Triple negative breast cancer (TNBC) is an important component of heterogeneous breast cancer, and, according to the new refinement, it can be subdivided into four subgroups [1,2]. Because TNBC lacks the expressions of estrogen receptor (ER), progesterone receptor (PgR) and human epidermal growth factor receptor-2 (HER2), few effective treatments, with the exception of conventional surgery, radiotherapy and chemotherapy, can provide benefit for TNBC patients. Tremendous efforts regarding the treatment, such as tailoring adjuvant chemotherapy regimens, the discovery of emerging drugable pathways and the resensitization to radiotherapy or chemotherapy, have been carried out to improve the overall outcome of TNBC patients.
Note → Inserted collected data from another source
-- ==== Sys2Proof/Machine/Agents.lean ====
section
/-! DEFINITION. What each agent's step does (R9): the Engine's completion (R101), the host's transaction (R38), the reset event
(R113), and which of them moves. -/

namespace Sys2Proof.Machine

/-- `complete()` of R101: decode CMDREG and perform the command. -/
def complete (s : State) : Host.Outcome State Fault Refusal :=
  match decode s.cmdReg with
  | .ok i => exec i s
  | .error _ => execIllegal s

/-- The Engine's turn: its step is enabled exactly while BUSY = 1 (R34, R101); at any other time nothing happens. -/
def engineTurn (s : State) : Host.Outcome State Fault Refusal :=
  if s.busy then complete s else .next s

/-- A response is given to the host (R38). -/
def respond (r : Response) (s : State) : State := { s with responses := r :: s.responses }

/-- The host goes on with the transactions `ops`. -/
def hostContinues (ops : List HostOp) (s : State) : State := { s with host := ops }

/-- The data of a response: an ERROR response has rdata 0 (R38, R44). -/
def rdataOf : Response → Word
  | .okay rdata => rdata
  | .error => 0

/-- A `poll` ends at a response whose bit 0 (BUSY) is 0 (R65). -/
def showsBusy (r : Response) : Bool := (rdataOf r).getLsbD 0

/-- One transaction (R38): its response and the state after it. A `poll` reads STATUS (R65). -/
def transact (op : HostOp) (s : State) : Response × State :=
  match op with
  | .read addr => busRead addr s
  | .write addr data => busWrite addr data s
  | .poll => busRead (offsetOf .status) s

/-- What the host does after a transaction: a `poll` that saw BUSY = 1 is repeated (R65). -/
def hostAfter (op : HostOp) (rest : List HostOp) (r : Response) : List HostOp :=
  match op with
  | .read _ => rest
  | .write _ _ => rest
  | .poll => if showsBusy r then .poll :: rest else rest

/-- The host's turn: its next transaction, or nothing when it has none (R9, R38). -/
def hostTurn (s : State) : State :=
  match s.host with
  | [] => s
  | op :: rest =>
    let done := transact op s
    respond done.1 (hostContinues (hostAfter op rest done.1) done.2)

/-- The turn that `t` names. -/
def takeTurn (t : Turn) (s : State) : Host.Outcome State Fault Refusal :=
  match t with
  | .host => .next (hostTurn s)
  | .engine => engineTurn s
  | .reset => .next (resetBlock s)

/-- Whose turn it is when the listed order of turns is used up: the Engine's while a command is pending, else the host's. So every
accepted command completes unless a reset comes first (R123; log entry 3). -/
def defaultTurn (s : State) : Turn := if s.busy then .engine else .host

/-- One step: the first listed turn, or the default one (R9, R48). -/
def advance (s : State) : Host.Outcome State Fault Refusal :=
  match s.turns with
  | [] => takeTurn (defaultTurn s) s
  | t :: rest => takeTurn t { s with turns := rest }

/-- `s` with the command word `w` accepted and the Engine's turn next, so that the next step completes `w` (log entry 6). -/
def issueNow (w : Word) (s : State) : State :=
  { accept w s with err := false, turns := .engine :: s.turns }

end Sys2Proof.Machine
end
However, TNBC has the worst prognosis among all breast cancer subtypes [3-5]. It’s believed that finding appropriate prognostic biomarkers for TNBC patients would allow an optimized treatment selection of regimens that could eventually benefit the patients.
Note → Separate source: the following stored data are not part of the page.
-- ==== Sys2Proof/Tests/Slice0.lean ====
section
/-! SUPPORT. Tests. Every expected value comes from spec/: 95_test_vectors.md or the rule named beside it. Then the witnesses: for
every statement of the obligations that has hypotheses, concrete states and operands that meet them. -/

namespace Sys2Proof.Tests

open Sys2Proof.Machine

-- One theorem after the other: checked side by side, so many kernel evaluations need more threads than the memory limit allows.
set_option Elab.async false

/-- An array whose first entries are `vs`. -/
def bank (vs : List Nat) : Bank :=
  vs.zipIdx.foldl (fun b p => writeEntry b p.2 (BitVec.ofNat 16 p.1)) zeroBank

/-- The state after a step, where there is one. -/
def after (s : State) : State :=
  match step s with
  | .next t => t
  | .fault _ => s
  | .refused _ => s

/-- Does the step answer a next state? -/
def answers (s : State) : Bool :=
  match step s with
  | .next _ => true
  | .fault _ => false
  | .refused _ => false

theorem step_after {s : State} (h : answers s = true) : step s = .next (after s) := by
  unfold answers at h
  unfold after
  split at h <;> simp_all

/-- The state after the command word `w` was accepted and has completed. -/
def ran (w : Nat) (s : State) : State := after (s.withFetchWord 32 w)

/-- Reset, then A and B. -/
def withAB (a b : Nat) : State := { State.reset with a := BitVec.ofNat 16 a, b := BitVec.ofNat 16 b, r := 77 }

/-- Reset, then A and COEF. -/
def withCoef (vs : List Nat) (a : Nat) : State :=
  { State.reset with a := BitVec.ofNat 16 a, coef := bank vs, sy := bank [9, 9, 9, 9, 9, 9, 9, 9], r := 77 }

/-- Reset, then PX and PY. -/
def withPoints (xs ys : List Nat) : State := { State.reset with px := bank xs, py := bank ys, r := 77 }

/-- R and STATUS after a command. -/
def rs (s : State) : Nat × Nat := (s.r.toNat, (statusWord s).toNat)

/-- The first `n` entries of an array. -/
def firsts (n : Nat) (b : Bank) : List Nat := (List.range n).map fun i => (readEntry b i).toNat

/-- The block with transactions and an order of turns, from reset. -/
def hosted (host : List HostOp) (turns : List Turn) : State := { State.reset with host := host, turns := turns }

/-- A block with the command word `w` pending. -/
def pending (w : Word) (host : List HostOp) (turns : List Turn) : State :=
  { hosted host turns with cmdReg := w, busy := true }

/-- A block that reports DUPLICATE_X for the word `w`. -/
def failed (w : Word) (host : List HostOp) (turns : List Turn) : State :=
  { hosted host turns with cmdReg := w, err := true, errCode := 4 }

/-! WellFormed: each check refuses an ill-formed command (R55, R63) -/

theorem test_wellformed_counts : (Instr.eval 255).WellFormed ∧ (Instr.split 255 255).WellFormed ∧
    (Instr.interp 0 255).WellFormed ∧ Instr.nop.WellFormed := by decide
theorem test_ill_formed_eval : ¬ (Instr.eval 256).WellFormed := by decide
theorem test_ill_formed_split_k : ¬ (Instr.split 256 1).WellFormed := by decide
theorem test_ill_formed_split_n : ¬ (Instr.split 1 256).WellFormed := by decide
theorem test_ill_formed_interp_m : ¬ (Instr.interp 256 1).WellFormed := by decide
theorem test_ill_formed_interp_k : ¬ (Instr.interp 1 256).WellFormed := by decide

/-! Decoding: words written out from the bit patterns of R57, RSV1 | P2 | P1 | RSV0 | OP -/

theorem test_decode_nop : decode 0b00000000_00000000_00000000_0000_0000#32 = .ok .nop := by decide
theorem test_decode_add : decode 0b00000000_00000000_00000000_0000_0001#32 = .ok .add := by decide
theorem test_decode_sub : decode 0b00000000_00000000_00000000_0000_0010#32 = .ok .sub := by decide
theorem test_decode_mul : decode 0b00000000_00000000_00000000_0000_0011#32 = .ok .mul := by decide
theorem test_decode_inv : decode 0b00000000_00000000_00000000_0000_0100#32 = .ok .inv := by decide
theorem test_decode_div : decode 0b00000000_00000000_00000000_0000_0101#32 = .ok .div := by decide
theorem test_decode_eval : decode 0b00000000_00000000_11111111_0000_0110#32 = .ok (.eval 255) := by decide
theorem test_decode_split : decode 0b00000000_00000101_00000011_0000_0111#32 = .ok (.split 3 5) := by decide
theorem test_decode_interp : decode 0b00000000_00000011_00000101_0000_1000#32 = .ok (.interp 5 3) := by decide
theorem test_decode_wipe : decode 0b00000000_00000000_00000000_0000_1001#32 = .ok .wipe := by decide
MicroRNAs (miRNAs) are conserved non-coding RNAs (22–25 nt in length), which negatively regulate messenger RNA (mRNA) expression by partially or completely binding to the 3’ untranslated regions (3’UTRs) of the target mRNA [6]. miRNAs have been shown to mediate the cell fate of TNBC by regulating diverse biological processes, such as cell survival, cell cycle arrest, and differentiation[7-10]. Recent studies have confirmed that miRNAs are differentially expressed in tissues, blood and urine of cancer patients and healthy individuals, and they are stable in the presence of severe conditions [11]. Therefore, miRNAs are endowed with the characteristics of ideal biomarkers, and some studies have shown that miRNAs correlate with poor cancer prognosis, including TNBC [12-20]. However, the opposite results were obtained in several other studies [21-25]. Moreover, with regards to patients with TNBC, many factors, such as the race and age of the patients, the selected miRNA(s), the methodology for miRNA detection and the sample source among different studies, varied, leading to inconsistent outcomes [3,26]. Therefore, the aim of this meta-analysis was to systematically study the related references and yield a convincing outcome on whether miRNAs are ideal prognostic biomarkers for patients with TNBC.

Materials and Methods

Literature retrieval strategy

Meta-analysis of Observational Studies in Epidemiology group (MOOSE) was followed to guide the performance of this meta-analysis [27]. Two reviewers were assigned to independently retrieve literature from the online databases Pubmed, EMBASE, Web of Science and Chinese National Knowledge Infrastructure (CNKI). The time interval was between January 1st, 1993 and January 1st, 2016. The key words for the literature retrieval strategy included “microRNA”, “miRNA”, “Triple negative breast cancer”, “TNBC”, “basal-like breast cancer”, and “BLBC”. References from eligible publications in the literature were also manually screened for further potential literature.

Criteria for inclusion and exclusion

Eligible literature met the following criteria: (1) clear identification of patients with TNBC; (2) analysis of miRNA expression in tissues, blood or other body fluids; and (3) investigation of the association between miRNA expression levels and outcome of the TNBC patients. Publications were excluded if they had one or more of the following criteria: (1) focus on all types of breast cancer instead of TNBC only; (2) human tissues were not used; (3) absence of survival outcomes, such as the hazard ratio (HR), 95% confidence interval (CI), and P values or insufficient data to calculate the HR and 95% CI; and (4) review papers, comments, letters or duplicate publications.

When several publications reported on the same TNBC patient group, the most complete publication was included. Moreover, when one publication reported on two or more different independent TNBC patient groups, and the corresponding HR values and 95% CI were provided or could be calculated by Kaplan-Meier curves, the publication was considered as two or more independent studies.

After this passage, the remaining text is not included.